In terms of accessories, the Nexstar only comes with a single 25mm eyepiece, buit as you would expect from a telescope in this price range, it is a high quality plossl lens.

The built-in eyepiece is great for general use, but you will definitely want to invest in some additional eyepieces for specific use cases like deep sky watching. A 32mm plossl eyepiece and a 2x barlow lens should be enough to give you a good range of eyepieces for every use case.

There is no shortage of accessories for the Nexstar series. The computerized pad and motor work on AA batteries which can last you a few hours. If you plan to go longer than that you can get an AC adapter or a power tank. You can also get a really cool wi-fi adapter that allows you to align and control the motor using your smartphone or laptop, but the really interesting thing is that it can connect the telescope with Celestron’s starry night app that lets you create an automatic tour of the most important features in the night sky depending on the time and location you are in.

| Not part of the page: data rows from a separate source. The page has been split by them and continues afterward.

/-- Draws n coins for a slot's work: purse, heat meter, COINSPENT and the job's account (Table 15.4). -/
def chargeSlot (s : State) (c : Nat) (t : Fin 4) (n : Nat) : State :=
  let s1 := s.setPurse c (s.purse c - n)
  let s2 := s1.updCore c (fun k => { k with heat := k.heat + n })
  let s3 := s2.updSlotAt c t (fun l => { l with coinspent := l.coinspent + BitVec.ofNat 64 n })
  s3.countTo (some (s.slotAt c t).jobid) n

/-- The executing context can pay n coins. -/
def canPay (s : State) (n : Nat) : Bool :=
  match s.curWho with
  | .slot t => s.slotCanPay s.curCore t n
  | .teller => n ≤ s.purse s.curCore

/-- The executing context pays n coins; a user handler's are counted to its entry's job (Table 15.4). -/
def charge (s : State) (n : Nat) : State :=
  match s.curWho with
  | .slot t => s.chargeSlot s.curCore t n
  | .teller =>
    (s.setPurse s.curCore (s.purse s.curCore - n)).countTo (s.here.teller.act.map (fun a => a.job)) n

/-- Coins of a slot's charge return to its core's purse, which holds at most 2^20 (R243). -/
def refund (s : State) (c : Nat) (t : Fin 4) (n : Nat) : State :=
  let j := (s.slotAt c t).jobid
  let s1 := (s.setPurse c (min (2 ^ 20) (s.purse c + n))).updSlotAt c t (fun l => { l with coinspent := l.coinspent - BitVec.ofNat 64 n })
  if j = 0 then { s1 with housekeeping := s1.housekeeping - (n : Int) }
  else { s1 with dist := { s1.dist with
    jobs := mapFirst (fun x : Job => x.num == j) (fun x => { x with coins := x.coins - BitVec.ofNat 64 n }) s1.dist.jobs } }

/-- Coins of a plate's housekeeping pool, counted to the housekeeping account (Table 15.4). -/
def housePay (s : State) (c n : Nat) : State :=
  let p := Tab.get s.plates (plateOf c) Plate.reset
  { s with plates := Tab.put s.plates (plateOf c) { p with pool := p.pool - n }, housekeeping := s.housekeeping + n }

/-- A core pays n coins for work of its own on a message of a job (R157), when its purse covers them. -/
def payFor (s : State) (c : Nat) (job : Option (BitVec 24)) (n : Nat) : Option State :=
  if n ≤ s.purse c then some ((s.setPurse c (s.purse c - n)).countTo job n) else none

/-- A free value, and the state that counts it as drawn (log entry 6). -/
def draw (s : State) : Word × State := (Config.freeWord s.free, { s with free := s.free + 1 })

/-- One of several things that the specification leaves open: any of them, by a free value (log entry 6). -/
def pick {α : Type} (s : State) (xs : List α) : Option (α × State) :=
  match xs with
  | [] => none
  | x :: r =>
    match r with
    | [] => some (x, s)
    | _ => some (((x :: r)[s.draw.1.toNat % (r.length + 1)]?).getD x, s.draw.2)

/-- Not ready in this cycle (R40): nothing changes. -/
def wait (s : State) : State := { s with waited := true }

In conclusion, you can’t really go wrong with the Nexstar series. It is one of the most complete offerings in telescopes for enthusiasts and hobbyist astronomers.

* Powerful optics
* Reasonable portability
* Wide range of accessories
* Short battery life, AC adapter sold separately
* Includes only one eyepiece

Check out the Nexstar 5SE on Amazon


Elena is a Canadian journalist and researcher. She has been looking at the sky for years and hopes to introduce more people to the wonderful hobby that is astronomy.